За Светой стояла пожилая женщина, вся в черном; ее голова была плотно обвязана таким же черным апостольником – платком с вырезом для лица, ниспадающим на плечи и покрывающим равномерно грудь и спину. Она грозно смотрела на шумную парочку. Лавров и Соломина не заметили, как в своих спорах подошли к самому монастырю Святой Равноапостольной Феклы.

– Простите нас, матушка Пелагея, – обратился к ней Лавров, – но мы по делу Божьему, и люди совсем не лишние, не праздные. Просто молодые.

Виктор смотрел то на игуменью, то на статую Божьей Матери, возвышающуюся над монастырем прямо на скале и прошитую автоматной очередью.

– Лишних людей не бывает. Бывают длинные языки, – проворчала настоятельница монастыря. – Пойдемте, раз у вас ко мне дело…

В светлице пахло елеем, было тепло. Виктор и Светлана расположились на деревянных стульях напротив Пелагеи.

– Итак, инок Ермолай, вы утверждаете, что прибыли из далекого монастыря на Украине?

– В Украине, – поправил настоятельницу Виктор-Ермолай.

– И вам нужен протоирей Иеремей?

– Именно так, – смиренно ответил Виктор, в его глазах можно было прочитать боль и раскаяние всех грешников с начала новой эры.

Просить надо так, чтобы человеку, которого просят, стало неудобно перед просящим.

Однако Пелагею не так просто было сбить с толку.

– Где-то я вас видела, – заметила она, пристально глядя на Лаврова.

– Ну, мало ли похожих людей?

– Да, похожих, – будто осенило игуменью. – Вы похожи на одного журналиста…

Пелагея не ошиблась. Она имела на диво хорошую память. Виктор был в монастыре в начале нулевых, писал «синхроны» для своего очередного документального фильма и задавал многим монахиням каверзные вопросы.

«Каверзные вопросы для монахинь – это все равно что непристойные предложения. Особенно для молодых. Они сразу пугаются и отказываются общаться, – думал Лавров. – А память у матушки действительно хорошая. За эти годы сколько здесь народу перебывало?»

– Вы журналист? – еще раз спросила Пелагея.

– Был когда-то, но… неисповедимы пути Господни, – смиренно ответил Виктор-Ермолай.

– А какое у вас дело к настоятелю Иеремею?

Матушка Пелагея смотрела Виктору прямо в глаза. Ему впервые в жизни казалось, что он еще не успел подумать, как не проговориться, а она заранее знала его ответ и просто развлекалась с ним.

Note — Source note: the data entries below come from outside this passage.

/-- The fourteen conditions and "always" (R140). The field value 1111 is not a condition (R141). -/
inductive Cond where
  | eq | ne | cs | cc | mi | pl | vs | vc | hi | ls | ge | lt | gt | le | al
  deriving DecidableEq, Repr

/-- The `shift` field of A2, A3 and A14 (R131). -/
inductive ShiftKind where
  | lsl | lsr | asr | ror
  deriving DecidableEq, Repr
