-- ==== Sys2Proof/Decode.lean ====
section
/-! DEFINITION. The decoder, total on any word, and after it the encoder, both from the formats R131 and R134; the reduced keys R143 and the reference classifiers R144 and R146. -/

namespace Sys2Proof

/-! ## Fields -/

/-- `v[hi:lo]` (R10). -/
def fieldOf (v hi lo : Nat) : Nat := v / 2 ^ lo % 2 ^ (hi + 1 - lo)

/-- `v[i]` (R10). -/
def bitOf (v i : Nat) : Bool := v / 2 ^ i % 2 == 1

/-- The `n`-bit field of `v` whose lowest bit is `lo` (R10). -/
def bitsOf (n v lo : Nat) : BitVec n := BitVec.ofNat n (v / 2 ^ lo)

/-- The condition a 4-bit field names (R140), none for 1111 (R141). -/
def Cond.ofCode : Nat → Option Cond
  | 0 => some .eq
  | 1 => some .ne
  | 2 => some .cs
  | 3 => some .cc
  | 4 => some .mi
  | 5 => some .pl
  | 6 => some .vs
  | 7 => some .vc
  | 8 => some .hi
  | 9 => some .ls
  | 10 => some .ge
  | 11 => some .lt
  | 12 => some .gt
  | 13 => some .le
  | 14 => some .al
  | _ => none

/-- The 4-bit field of a condition (R140). -/
def Cond.code : Cond → Nat
  | .eq => 0
  | .ne => 1
  | .cs => 2
  | .cc => 3
  | .mi => 4
  | .pl => 5
  | .vs => 6
  | .vc => 7
  | .hi => 8
  | .ls => 9
  | .ge => 10
  | .lt => 11
  | .gt => 12
  | .le => 13
  | .al => 14

/-- The shift a 2-bit field names: 00 LSL, 01 LSR, 10 ASR, 11 ROR (R131). -/
def ShiftKind.ofCode : Nat → ShiftKind
  | 0 => .lsl
  | 1 => .lsr
  | 2 => .asr
  | _ => .ror

/-- The 2-bit field of a shift (R131). -/
def ShiftKind.code : ShiftKind → Nat
  | .lsl => 0
  | .lsr => 1
  | .asr => 2
  | .ror => 3

/-! ## The ARM decoder (R131, R132, R144, R145); `v` is the word, `c` its condition -/

/-- Bits 27:25 = 000 with bits 7 and 4 set: multiplies, swaps, halfword and signed transfers, and the two unallocated
spaces among them (A7, A8, A9, A11, A12, R145, R253). -/
def decodeExtra (c : Cond) (v : Nat) : Instr :=
  match fieldOf v 6 5 with
  | 0 =>
    match fieldOf v 24 20 with
    | 0 => .mul c (bitOf v 20) (bitsOf 4 v 16) (bitsOf 4 v 8) (bitsOf 4 v 0)
    | 1 => .mul c (bitOf v 20) (bitsOf 4 v 16) (bitsOf 4 v 8) (bitsOf 4 v 0)
    | 2 => .mla c (bitOf v 20) (bitsOf 4 v 16) (bitsOf 4 v 12) (bitsOf 4 v 8) (bitsOf 4 v 0)
    | 3 => .mla c (bitOf v 20) (bitsOf 4 v 16) (bitsOf 4 v 12) (bitsOf 4 v 8) (bitsOf 4 v 0)
    | 8 => .umull c (bitOf v 20) (bitsOf 4 v 16) (bitsOf 4 v 12) (bitsOf 4 v 8) (bitsOf 4 v 0)
    | 9 => .umull c (bitOf v 20) (bitsOf 4 v 16) (bitsOf 4 v 12) (bitsOf 4 v 8) (bitsOf 4 v 0)
    | 10 => .umlal c (bitOf v 20) (bitsOf 4 v 16) (bitsOf 4 v 12) (bitsOf 4 v 8) (bitsOf 4 v 0)
    | 11 => .umlal c (bitOf v 20) (bitsOf 4 v 16) (bitsOf 4 v 12) (bitsOf 4 v 8) (bitsOf 4 v 0)
    | 12 => .smull c (bitOf v 20) (bitsOf 4 v 16) (bitsOf 4 v 12) (bitsOf 4 v 8) (bitsOf 4 v 0)
    | 13 => .smull c (bitOf v 20) (bitsOf 4 v 16) (bitsOf 4 v 12) (bitsOf 4 v 8) (bitsOf 4 v 0)
    | 14 => .smlal c (bitOf v 20) (bitsOf 4 v 16) (bitsOf 4 v 12) (bitsOf 4 v 8) (bitsOf 4 v 0)
    | 15 => .smlal c (bitOf v 20) (bitsOf 4 v 16) (bitsOf 4 v 12) (bitsOf 4 v 8) (bitsOf 4 v 0)
    | 16 => .swp c (bitsOf 4 v 16) (bitsOf 4 v 12) (bitsOf 4 v 0)
    | 20 => .swpb c (bitsOf 4 v 16) (bitsOf 4 v 12) (bitsOf 4 v 0)
    | _ => .unallocMul c (bitsOf 5 v 20) (bitsOf 12 v 8) (bitsOf 4 v 0)
  | 1 =>
    if bitOf v 20 then
      if bitOf v 22 then .ldrhImm c (bitOf v 24) (bitOf v 23) (bitOf v 21) (bitsOf 4 v 16) (bitsOf 4 v 12) (bitsOf 4 v 8) (bitsOf 4 v 0)
      else .ldrhReg c (bitOf v 24) (bitOf v 23) (bitOf v 21) (bitsOf 4 v 16) (bitsOf 4 v 12) (bitsOf 4 v 0)
    else if bitOf v 22 then .strhImm c (bitOf v 24) (bitOf v 23) (bitOf v 21) (bitsOf 4 v 16) (bitsOf 4 v 12) (bitsOf 4 v 8) (bitsOf 4 v 0)
    else .strhReg c (bitOf v 24) (bitOf v 23) (bitOf v 21) (bitsOf 4 v 16) (bitsOf 4 v 12) (bitsOf 4 v 0)
  | 2 =>
    if bitOf v 20 then
      if bitOf v 22 then .ldrsbImm c (bitOf v 24) (bitOf v 23) (bitOf v 21) (bitsOf 4 v 16) (bitsOf 4 v 12) (bitsOf 4 v 8) (bitsOf 4 v 0)
      else .ldrsbReg c (bitOf v 24) (bitOf v 23) (bitOf v 21) (bitsOf 4 v 16) (bitsOf 4 v 12) (bitsOf 4 v 0)
    else .unallocHalfStore c (bitsOf 4 v 21) (bitsOf 12 v 8) (bitsOf 1 v 5) (bitsOf 4 v 0)
  | _ =>
    if bitOf v 20 then
      if bitOf v 22 then .ldrshImm c (bitOf v 24) (bitOf v 23) (bitOf v 21) (bitsOf 4 v 16) (bitsOf 4 v 12) (bitsOf 4 v 8) (bitsOf 4 v 0)
      else .ldrshReg c (bitOf v 24) (bitOf v 23) (bitOf v 21) (bitsOf 4 v 16) (bitsOf 4 v 12) (bitsOf 4 v 0)
    else .unallocHalfStore c (bitsOf 4 v 21) (bitsOf 12 v 8) (bitsOf 1 v 5) (bitsOf 4 v 0)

«Терпеть, инок! Чего расползся, как квашня? – сам на себя злился Виктор. – Чего дрожишь, как салабон, бача?» Казалось, нервы Виктора настолько обнажились, что с него слетела вся шелуха жизненного опыта. Он словно пришел на первое занятие в школу разведки – маленький, смешной, но с зашкаливающими амбициями. Ох и глаза были у этой настоятельницы!

– У нас к нему письмо от настоятеля Емельяна, – наконец нарушил молчание Виктор.

И это было чистой правдой. Емельян не мог отправить инока Ермолая к своему брату во Христе без послания.

«Ну давай же, раздупляйся, тетушка! – говорил внутри инока Ермолая Виктор Лавров. – Я тебя прошу, не прогони беса».

В тяжелые минуты психологической борьбы Виктор, по обыкновению, успокаивал себя ироничными, не всегда приятными для обывательского уха словами. А сейчас, когда в нем самом боролись двое – инок Ермолай и мирянин Виктор Лавров, – постоянно выигрывал то один, то другой.

«Накажет тебя Господь, грешник. Ох, накажет за мысли твои окаянные», – вздыхал инок Ермолай.

«Да отвали, дедушка. Сам же не рад будешь, если спалят…» – отвечал самому себе бывший афганец Виктор Лавров.

– Ну что ж, думаю, вам можно верить! – торжественно объявила Пелагея, хорошенько поразмыслив.

Светлана и Виктор облегченно вздохнули.

– Но где находится протоирей Иеремей сейчас, я не знаю, – добавила Пелагея.

«Ну вот, приплыли! – подумал Виктор. – Что ж ты мне мозги тут пудришь, матушка, мать твою так!»

И тут же прикусил язык, наказывая себя за такое кощунство. Все-таки время, проведенное в мужском монастыре, не прошло для него даром.

– Сейчас нам принесут трапезу, а затем я проведу вас по территории нашего монастыря, – тоном, не терпящим возражений, объявила матушка.

В Маалюле остались лишь мусульмане и сорок монахинь, присматривавших за воспитанницами своего приюта.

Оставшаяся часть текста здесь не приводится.